Provide an exact copy of the lines from the beginning of the records through the line that includes "def decrementX (s", and of no others.

(Stored items)
┄┄┄┄┄┄┄┄┄┄

-- ==== Sys2Proof/Machine/IncDec.lean ====
section
/-! DEFINITION. Increment and decrement instructions (spec/42_incdec.md). -/

namespace Sys2Proof.Machine

/-- `X <- (X + 1) mod 256; setZN(X)` (R92). R92's example and S3 of spec/95_test_vectors.md say that two INX from X = 0xFF give
0x02, where this pseudocode gives 0x00 and then 0x01. DESIGN CHOICE: the model follows the pseudocode (log entry 10). -/
def incrementX (s : State) : State := (s.setX (s.x + 1)).setZN (s.x + 1)

/-- `INX`, opcode 0xE8 (R92). -/
def execInx (s : State) : Result := implied incrementX s

/-- `Y <- (Y + 1) mod 256; setZN(Y)` (R93). -/
def incrementY (s : State) : State := (s.setY (s.y + 1)).setZN (s.y + 1)

/-- `INY`, opcode 0xC8 (R93). -/
def execIny (s : State) : Result := implied incrementY s

/-- `X <- (X - 1) mod 256; setZN(X)` (R94). -/
def decrementX (s : State) : State := (s.setX (s.x - 1)).setZN (s.x - 1)

/-- `DEX`, opcode 0xCA (R94). -/
def execDex (s : State) : Result := implied decrementX s

/-- `Y <- (Y - 1) mod 256; setZN(Y)` (R95). -/
def decrementY (s : State) : State := (s.setY (s.y - 1)).setZN (s.y - 1)

/-- `DEY`, opcode 0x88 (R95). -/
def execDey (s : State) : Result := implied decrementY s

/-- `M <- MemRead(ea, 1); r <- (M + 1) mod 256; MemWrite(ea, 1, r); setZN(r)` (R96). -/
def incrementAt (ea : Word) (s : State) : State := (s.writeByte ea (s.readByte ea + 1)).setZN (s.readByte ea + 1)

/-- INC with any of its operands (R96). -/
def incOp (o : MemOperand) (s : State) : Result := modifying o incrementAt s

/-- `INC $nn`, opcode 0xE6 (R96). -/
def execIncZp (b : Byte) (s : State) : Result := incOp (.zp b) s

/-- `INC $nn,X`, opcode 0xF6 (R96). -/
def execIncZpx (b : Byte) (s : State) : Result := incOp (.zpx b) s

/-- `INC $hhll`, opcode 0xEE (R96). -/
def execIncAbs (w : Word) (s : State) : Result := incOp (.abs w) s

/-- `INC $hhll,X`, opcode 0xFE (R96). -/
def execIncAbsx (w : Word) (s : State) : Result := incOp (.absx w) s

/-- `M <- MemRead(ea, 1); r <- (M - 1) mod 256; MemWrite(ea, 1, r); setZN(r)` (R97). -/
def decrementAt (ea : Word) (s : State) : State := (s.writeByte ea (s.readByte ea - 1)).setZN (s.readByte ea - 1)

/-- DEC with any of its operands (R97). -/
def decOp (o : MemOperand) (s : State) : Result := modifying o decrementAt s

/-- `DEC $nn`, opcode 0xC6 (R97). -/
def execDecZp (b : Byte) (s : State) : Result := decOp (.zp b) s

/-- `DEC $nn,X`, opcode 0xD6 (R97). -/
def execDecZpx (b : Byte) (s : State) : Result := decOp (.zpx b) s

/-- `DEC $hhll`, opcode 0xCE (R97). -/
def execDecAbs (w : Word) (s : State) : Result := decOp (.abs w) s

/-- `DEC $hhll,X`, opcode 0xDE (R97). -/
def execDecAbsx (w : Word) (s : State) : Result := decOp (.absx w) s

end Sys2Proof.Machine
end

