-- ==== Sys2Proof/Machine/Step.lean ====
section
/-! DEFINITION. One step of the core (spec/40 R63) and the host's placing of an instruction word. -/

namespace Sys2Proof.Machine

/-- One step: only a Running core takes one (R26, R63). The opcode byte is fetched and PC moved past it; a mapped opcode's
instruction is executed, an unmapped one raises UnimplementedOpcode (R143). -/
def step (s : State) : Host.Outcome State Fault Refusal :=
  match s.run with
  | .running =>
    match s.fetchInstr with
    | .ok i => exec i s.pastOpcode
    | .error record => .next (s.pastOpcode.raise record)
  | .halted => .fault .coreHalted
  | .faulted record => .fault (.coreFaulted record)

/-- `s` with the instruction whose bits are `w` (numbered as spec/opcode_table.json numbers them) placed where the next
step fetches it. -/
def State.withFetchWord (s : State) (nbits w : Nat) : State := s.placeInstr (tableBytes nbits w)

end Sys2Proof.Machine
end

┄┄┄┄┄┄┄┄┄┄

The answer ▸
-- ==== Sys2Proof/Machine/IncDec.lean ====
section
/-! DEFINITION. Increment and decrement instructions (spec/42_incdec.md). -/

namespace Sys2Proof.Machine

/-- `X <- (X + 1) mod 256; setZN(X)` (R92). R92's example and S3 of spec/95_test_vectors.md say that two INX from X = 0xFF give
0x02, where this pseudocode gives 0x00 and then 0x01. DESIGN CHOICE: the model follows the pseudocode (log entry 10). -/
def incrementX (s : State) : State := (s.setX (s.x + 1)).setZN (s.x + 1)

/-- `INX`, opcode 0xE8 (R92). -/
def execInx (s : State) : Result := implied incrementX s

/-- `Y <- (Y + 1) mod 256; setZN(Y)` (R93). -/
def incrementY (s : State) : State := (s.setY (s.y + 1)).setZN (s.y + 1)

/-- `INY`, opcode 0xC8 (R93). -/
def execIny (s : State) : Result := implied incrementY s

/-- `X <- (X - 1) mod 256; setZN(X)` (R94). -/
def decrementX (s : State) : State := (s.setX (s.x - 1)).setZN (s.x - 1)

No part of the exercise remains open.